The Database
MySQL scripts cars_for_sale.sql and car_details.sql containing the data to use for this task have been supplied. To complete this task, you need to first create a database called inb104 and two tables called cars_for_sale and car_details. how to enter data into the two tables by using the supplied scripts. (Note that the supplied scripts are not database 'dumps', so you cannot just 'import' the whole database. You need to manually set up the database first and then run the scripts.) The two tables you must create in the inb104 database must contain the following fields. For the cars_for_sale table:
CarId VARCHAR(45)
make VARCHAR(45)
model VARCHAR(45)
For the car_details table:
CarId VARCHAR(45)
seriesyear VARCHAR(45)
price INT(11)
kilometres VARCHAR(45)
color VARCHAR(100)
transmission VARCHAR(45)
CarId is the Primary Key for both tables.

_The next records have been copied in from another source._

@[simp] theorem State.modMd_sup (s : State) (k : Fin 8) (f : ModState → ModState) : (s.modMd k f).sup = s.sup := rfl
@[simp] theorem State.modMd_dev (s : State) (k : Fin 8) (f : ModState → ModState) : (s.modMd k f).dev = s.dev := rfl
@[simp] theorem State.modMd_tb (s : State) (k : Fin 8) (f : ModState → ModState) : (s.modMd k f).tb = s.tb := rfl
@[simp] theorem State.modMd_fine (s : State) (k : Fin 8) (f : ModState → ModState) : (s.modMd k f).fine = s.fine := rfl
@[simp] theorem State.modMd_secMark (s : State) (k : Fin 8) (f : ModState → ModState) : (s.modMd k f).secMark = s.secMark := rfl
@[simp] theorem State.modMd_hi (s : State) (k : Fin 8) (f : ModState → ModState) : (s.modMd k f).hi = s.hi := rfl
@[simp] theorem State.modMd_capDisc (s : State) (k : Fin 8) (f : ModState → ModState) : (s.modMd k f).capDisc = s.capDisc := rfl
@[simp] theorem State.modMd_regs (s : State) (k : Fin 8) (f : ModState → ModState) : (s.modMd k f).regs = s.regs := rfl
@[simp] theorem State.modMd_img (s : State) (k : Fin 8) (f : ModState → ModState) : (s.modMd k f).img = s.img := rfl
@[simp] theorem State.modMd_phase (s : State) (k : Fin 8) (f : ModState → ModState) : (s.modMd k f).phase = s.phase := rfl
@[simp] theorem State.modMd_role (s : State) (k : Fin 8) (f : ModState → ModState) : (s.modMd k f).role = s.role := rfl
@[simp] theorem State.modMd_sync (s : State) (k : Fin 8) (f : ModState → ModState) : (s.modMd k f).sync = s.sync := rfl
@[simp] theorem State.modMd_genHist (s : State) (k : Fin 8) (f : ModState → ModState) : (s.modMd k f).genHist = s.genHist := rfl
@[simp] theorem State.modMd_queue (s : State) (k : Fin 8) (f : ModState → ModState) : (s.modMd k f).queue = s.queue := rfl
@[simp] theorem State.modMd_ephTab (s : State) (k : Fin 8) (f : ModState → ModState) : (s.modMd k f).ephTab = s.ephTab := rfl
@[simp] theorem State.modMd_strikes (s : State) (k : Fin 8) (f : ModState → ModState) : (s.modMd k f).strikes = s.strikes := rfl
@[simp] theorem State.modMd_pll (s : State) (k : Fin 8) (f : ModState → ModState) : (s.modMd k f).pll = s.pll := rfl
@[simp] theorem State.modMd_nv (s : State) (k : Fin 8) (f : ModState → ModState) : (s.modMd k f).nv = s.nv := rfl
@[simp] theorem State.modMd_conv (s : State) (k : Fin 8) (f : ModState → ModState) : (s.modMd k f).conv = s.conv := rfl
@[simp] theorem State.modMd_plate (s : State) (k : Fin 8) (f : ModState → ModState) : (s.modMd k f).plate = s.plate := rfl
@[simp] theorem State.modMd_exp (s : State) (k : Fin 8) (f : ModState → ModState) : (s.modMd k f).exp = s.exp := rfl
@[simp] theorem State.modMd_evSeen (s : State) (k : Fin 8) (f : ModState → ModState) : (s.modMd k f).evSeen = s.evSeen := rfl
@[simp] theorem State.modMd_gate (s : State) (k : Fin 8) (f : ModState → ModState) : (s.modMd k f).gate = s.gate := rfl
@[simp] theorem State.modMd_jtag (s : State) (k : Fin 8) (f : ModState → ModState) : (s.modMd k f).jtag = s.jtag := rfl
@[simp] theorem State.modMd_port (s : State) (k : Fin 8) (f : ModState → ModState) : (s.modMd k f).port = s.port := rfl
@[simp] theorem State.modMd_host (s : State) (k : Fin 8) (f : ModState → ModState) : (s.modMd k f).host = s.host := rfl
@[simp] theorem State.modMd_masterWait (s : State) (k : Fin 8) (f : ModState → ModState) : (s.modMd k f).masterWait = s.masterWait := rfl
@[simp] theorem State.modMd_latches (s : State) (k : Fin 8) (f : ModState → ModState) : (s.modMd k f).latches = s.latches := rfl
@[simp] theorem State.modMd_np (s : State) (k : Fin 8) (f : ModState → ModState) : (s.modMd k f).np = s.np := rfl
@[simp] theorem State.modMd_pt (s : State) (k : Fin 8) (f : ModState → ModState) : (s.modMd k f).pt = s.pt := rfl
@[simp] theorem State.modMd_chk (s : State) (k : Fin 8) (f : ModState → ModState) : (s.modMd k f).chk = s.chk := rfl
@[simp] theorem State.modMd_vinff (s : State) (k : Fin 8) (f : ModState → ModState) : (s.modMd k f).vinff = s.vinff := rfl
@[simp] theorem State.modMd_vinffFailed (s : State) (k : Fin 8) (f : ModState → ModState) : (s.modMd k f).vinffFailed = s.vinffFailed := rfl
@[simp] theorem State.modMd_answer (s : State) (k : Fin 8) (f : ModState → ModState) : (s.modMd k f).answer = s.answer := rfl
@[simp] theorem State.modMd_free (s : State) (k : Fin 8) (f : ModState → ModState) : (s.modMd k f).free = s.free := rfl
@[simp] theorem State.modMd_pending (s : State) (k : Fin 8) (f : ModState → ModState) : (s.modMd k f).pending = s.pending := rfl
@[simp] theorem State.modMd_word (s : State) (k : Fin 8) (f : ModState → ModState) (x : Nat) : (s.modMd k f).word x = s.word x := rfl
@[simp] theorem State.modMd_g (s : State) (k : Fin 8) (f : ModState → ModState) (x : Fld) : (s.modMd k f).g x = s.g x := rfl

As usual we have supplied Python 'question' template files for you to complete, containing unit tests that your functions must pass. You should rename these files, removing the "_Q" suffixes, and complete your solutions in the places indicated.
Specific Tasks
The specific things you must do to complete this portfolio task are as follows.
1. Create a database named inb104 containing two tables called cars_for_sale and car_details, as explained above, to import the data into.
2. Import the vehicle data via the cars_for_sale.sql and car_details.sql scripts.
3. Write a Python function named top_N_makes(N) that extract the number of occurrences of each make in the car dataset and prints the top N most frequent makes together with their corresponding number of occurrences, one make per line. Parameter N indicates the number of makes to be printed.
For example, if BMW appears in 100 rows in the table cars_for_sale, its frequency will be 100. If BMW and KIA are the top two most frequent makes, occurring 100 and 89 times, respectively, your function is expected to produce the following result for the function call top_N_makes(2).
>>> top_N_makes(2)
BMW 100
KIA 89
Note that if more results are requested than there are distinct makes in the database then all makes must be listed. Also note that if two makes have the same frequency of occurrence then they should appear alphabetically.